DANIEL J. FORTE
Removes ‘artificial walls’
The U.S. District Court issued a favorable opinion Wednesday in its declaratory judgment action, resolving a case for banks that want to engage in insurance sales. Bankers said the judgment enhances options for consumers and Massachusetts banks alike.
The plaintiffs in the federal court suit – the Massachusetts Bankers Association and several of its member banks – argued that the federal Gramm-Leach Bliley Financial Modernization Act and a more recent interpretation of the National Bank Act by the Office of the Comptroller of the Currency, preempted certain provisions of Massachusetts insurance law.
The court agreed that the challenged local statutes interfere with a bank’s ability to sell, solicit and cross-market insurance. Consumers are at a disadvantage because they may not have access to more insurance choices and good pricing, the MBA said.
“[The] decision brings Massachusetts in line with most of the states throughout the nation,” said Daniel J. Forte, president and chief executive officer of the MBA.
According to the MBA, almost 70 banks are currently licensed to sell insurance in Massachusetts. Almost all of them have done so by setting up or purchasing independent subsidiaries.

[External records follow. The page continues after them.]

/-- A timed command of bank `b` is due within 104 cycles of `t`, or a refresh of it under way (R206). -/
def bankTaken (cs : List DramCmd) (t b : Nat) : Bool :=
  cs.any fun c => decide (c.bank = b ∧ (t < c.cycle ∧ c.cycle ≤ t + 104 ∨ c.cycle ≤ t ∧ t < c.cycle + busyTime c.kind))

/-- The slot of 12 cycles that a channel group is in: odd in gang time, even in pod time, where every slot serves (R204, R206). -/
def slotIndex (s : State) (home : Nat) : Nat :=
  match groupGang s home with
  | some g => if (gangOf s g).mode = .running then 2 * ((gangOf s g).gcyc / 12) + 1 else 2 * (s.pod / 12) + 2
  | none => 2 * (s.pod / 12) + 2

/-- The sectors that a group has served in its present slot. -/
def servedNow (s : State) (home : Nat) : List Nat :=
  let r := tget (0, []) (dramOf s).served home
  if r.1 = slotIndex s home then r.2 else []

/-- What the banks allow at address `a`: while a gang runs on the group a reserved slot, with an idle bank or the timed open row;
otherwise every slot, the rows being closed. `none` nothing, else whether it takes an activate (R206, R212). -/
def bankOpen (s : State) (a : Nat) : Option Bool :=
  let home := homeOf a
  match groupGang s home with
  | some g =>
    let x := gangOf s g
    let cs := (coreOf s home).dramCmds
    if x.mode ≠ .running then some true
    else if !(slotMapOf s home).getLsbD (x.gcyc % 384 / 12) then none
    else
      match openAt cs x.gcyc (bankOf a) with
      | some r => if r.row = rowOf a ∧ r.chans &&& sectorChans a = sectorChans a then some false else none
      | none => if bankTaken cs x.gcyc (bankOf a) then none else some true
  | none => some true

/-- What the controller can do for a sector of a channel group in this pod cycle: `none` nothing, else whether serving it takes
an activate. A slot serves two sectors (R206, R208). -/
def serviceOf (s : State) (a : Untimed) : Option Bool :=
  let is := servedNow s (homeOf a.addr)
  if is.contains (a.addr / 128) then some false
  else if 2 ≤ is.length then none
  else bankOpen s a.addr

/-- A sector has been served in the group's present slot. -/
def noteServed (s : State) (a : Nat) : State :=
  let home := homeOf a
  let is := servedNow s home
  let t := tins (dramOf s).served home (slotIndex s home, if is.contains (a / 128) then is else a / 128 :: is)
  setDram s { dramOf s with served := t }

/-- Whether an access must complete before another of its agent: of the same sector, or writes of the same SC page (R194). [log
8 DESIGN CHOICE] -/
def completesFirst (s : State) (b a : Untimed) : Bool :=
  decide (b.space = .dram ∧ b.agent = a.agent) &&
    (decide (b.addr / 128 = a.addr / 128) || (b.write && a.write && decide (b.addr / 2 ^ 21 = a.addr / 2 ^ 21) &&
      pageOrdered s a.addr))

/-- Key that an HCOPY or SHARE unit's hold is charged to, and that a SHARE unit's accesses carry. [log 81 DESIGN CHOICE] -/
def unitHoldKey (k id unit : Nat) : Nat := k + 1024 * (unit + 8192 * id)

/-- Bytes of a SHARE read arrive at its command, which holds them by their place in the span until the unit is whole (R207). -/
def shareData (s : State) (a : Untimed) (bs : List Byte) (p : Bool) : State :=
  let k := a.tag % 1024
  let id := a.tag / 2 ^ 23
  let unit := a.tag / 1024 % 8192
  match cmdOf (cmdCore s k id) id with
  | none => s
  | some m =>
    let m := { m with bufs := m.bufs ++ [(8192 + (a.addr - m.lad), bs, p)] }
    let s := modCmdCore s k id fun c => setCmd c m
    let got := m.bufs.filter fun b => decide (8192 + 256 * unit ≤ b.1 ∧ b.1 < 8192 + 256 * (unit + 1))
    if (got.map (·.2.1.length)).sum = unitBytes m.len unit then postPod s s.pod phUntimed (.dcopyUnit k id unit true) else s

/-- Sectors that a checkpoint or another read covers have had their patrol read (R222). [log 87 DESIGN CHOICE] -/
def notePatrol (s : State) (a n : Nat) : State :=
  setDram s { dramOf s with patrolled := (dramSectors a n).foldl (fun t i => tset 0 t i s.pod) (dramOf s).patrolled }

/-- Page number of a sector, core * 256 + page. -/
def sectorPage (i : Nat) : Nat := i * 128 / 2 ^ 21

/-- A sector's error is uncorrectable: counted, and a PLATFORM event (R220, R316, R334). -/
def sectorLost (s : State) (i : Nat) : State :=
  postPlatform (countError s (.pageUncorrectable (sectorPage i))) (pagePart s (sectorPage i)) evMemory [i]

“We now may have the opportunity to bring more banks into the business and remove some of the artificial walls that have been separating the two functions while leveraging the visibility and cross-selling capabilities of our bank branches – all the while making it more convenient for consumers,” said Forte.
While the court ruling would clear the way only for federally chartered banks for exemption from the state statutes, Forte said on Thursday that the Massachusetts Legislature put a provision into law in 1997 that gives commissioner of banks the authority to ensure state-chartered banks have the same ability to sell insurance if a ruling such as this was issued.

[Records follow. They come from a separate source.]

-- ==== Sys2Proof/Machine/Matrix.lean ====
section
/-! DEFINITION. The matrix unit (R164 to R182, R383 to R397): its triggers, the microsequencer, the micro-operations, the
array steps and the epilogue. -/

namespace Sys2Proof.Machine

def setMx (c : Core) (m : Mx) : Core := { c with mx := m }

/-- Micro-register `n` (R169). -/
def mregOf (c : Core) (n : Nat) : Word := tget 0 c.mx.regs n

/-- A selector: its object directly, or by the low bits of a micro-register (R171). -/
def selNat (c : Core) : Sel → Nat
  | .direct n => n.val
  | .indirect m => (mregOf c m.val).toNat % 16

/-- A microprogram fault: address, subcode and routine in the record (R181). [log 33 DEDUCED] -/
def microFault (s : State) (sub : Nat) : State :=
  modMe s fun c => raiseNow c (now s) 0x15 (BitVec.ofNat 64 c.mx.pc) (BitVec.ofNat 64 sub) (BitVec.ofNat 64 c.mx.routine)

/-- A fault of another code, charged by R175. -/
def unitFault (s : State) (code a b : Nat) : State :=
  modMe s fun c => raiseNow c (now s) code (BitVec.ofNat 64 a) (BitVec.ofNat 64 b) 0

/-- Faults of other codes found in one cycle, all raised (R175, R287). -/
def unitFaults (s : State) (fs : List (Nat × Nat × Nat)) : State := fs.foldl (fun s f => unitFault s f.1 f.2.1 f.2.2) s

/-- The counter with its end step at `pc`: the next address if the body repeats (R172). -/
def stepCounter (l : MicroLoop) : MicroLoop × Option Nat :=
  if 1 < l.left then ({ l with left := l.left - 1 }, some l.body) else ({ l with active := false, left := 0 }, none)

/-- End steps at address `pc`, the inner counter first (R172): the unit and the next address. -/
def microEnd (m : Mx) (pc : Nat) : Mx × Option Nat :=
  let e0 := m.lc0.active && m.lc0.last == pc
  let e1 := m.lc1.active && m.lc1.last == pc
  let first0 := e0 && (!m.lc1.active || decide (m.lc1.order < m.lc0.order))
  let first1 := e1 && (!m.lc0.active || decide (m.lc0.order < m.lc1.order))
  if first0 then
    match stepCounter m.lc0 with
    | (l, some b) => ({ m with lc0 := l }, some b)
    | (l, none) =>
      if e1 then
        match stepCounter m.lc1 with
        | (l1, b) => ({ m with lc0 := l, lc1 := l1 }, b)
      else ({ m with lc0 := l }, none)
  else if first1 then
    match stepCounter m.lc1 with
    | (l, some b) => ({ m with lc1 := l }, some b)
    | (l, none) =>
      if e0 then
        match stepCounter m.lc0 with
        | (l0, b) => ({ m with lc1 := l, lc0 := l0 }, b)
      else ({ m with lc1 := l }, none)
  else (m, none)

/-- The microword at pc is done: end steps, then the next microword executes `cycles` later (R169, R172). -/
def microNext (s : State) (cycles next : Nat) : State :=
  let k := me s
  let s := modMe s fun c =>
    let r := microEnd c.mx c.mx.pc
    setMx c { r.1 with pc := r.2.getD next }
  postDeed s k (now s + cycles) phMicro .micro

/-- One cycle, then the next address. -/
def microStep (s : State) : State := microNext s 1 ((myCore s).mx.pc + 1)

/-- Zero a tile and its row pointer (R168). [log 30 DEDUCED] -/
def zeroTile (c : Core) (t : Nat) : Core :=
  setMx c { c.mx with acc := c.mx.acc.filter (fun e => e.1 / 8192 != t), rowPtr := tset 0 c.mx.rowPtr t 0 }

The defendants, including the commonwealth and its bank and insurance commissioner, previously filed suit in the U.S. Court of Appeals for the First Circuit, seeking to set aside a determination by the OCC, which dated back to March 2002, that the Massachusetts statutes were preempted by federal law. In February 2003 the First Circuit court dismissed the commonwealth’s petition, suggesting that the issue would be best resolved at the trial court level.
David Cotney, senior deputy commissioner at the Division of Banks, said no decision had been made as of Thursday about an appeal of the court’s decision. However, he said if all the language in the decision is acceptable, the DOB has no immediate intention to file an appeal. He added that the DOB does not wish to put state-chartered banks at a competitive disadvantage and would likely pave the way for state institutions to enjoy the same insurance-sale abilities the ruling would give to federally chartered banks if the court decision stands.
This latest suit was filed by the bankers in August of 2003.
The provisions challenged in the lawsuit included:
• The referral prohibition: Massachusetts prohibits bank employees from referring customers to the bank’s insurance agency unless the customer first asks about insurance.
• The referral fee prohibition: Massachusetts prohibits banks from giving additional compensation to non-licensed employees who refer customers to the bank’s insurance agency.
• The timing restriction: Massachusetts prohibits banks from discussing insurance with loan applicants until after a loan has been approved and the bank has made extensive disclosures to the applicant.
• The separation requirement: Massachusetts requires banks to keep both loan and deposit activities physically separated from the bank’s insurance activities.
In its March 2002 determination, the OCC concluded that the first three restrictions significantly interfered with and were preempted by federal law as applied to the ability of nationally chartered banks to sell insurance. In the Jan. 12 ruling, the court determined that all four provisions are preempted under GLB.
“Clearly, the Gramm-Leach-Bliley Act spells out the rules governing modernizing the financial services industries, which ultimately benefit consumers through increased competition among providers,” said Forte. “While we respect the position of the commonwealth of Massachusetts, this decision recognizes the need for financial modernization, and the reality is that Congress saw fit to give consumers more choices.
“We look forward to working with the commissioners of banking and insurance, and the attorney general, to ensure a smooth implementation of the court’s decision and applying it to national and state-chartered banks.”
In the upcoming months, Cotney said the DOB will work with the Office of Consumer Affairs and commissioner of insurance to determine what the next steps will be in moving the process forward.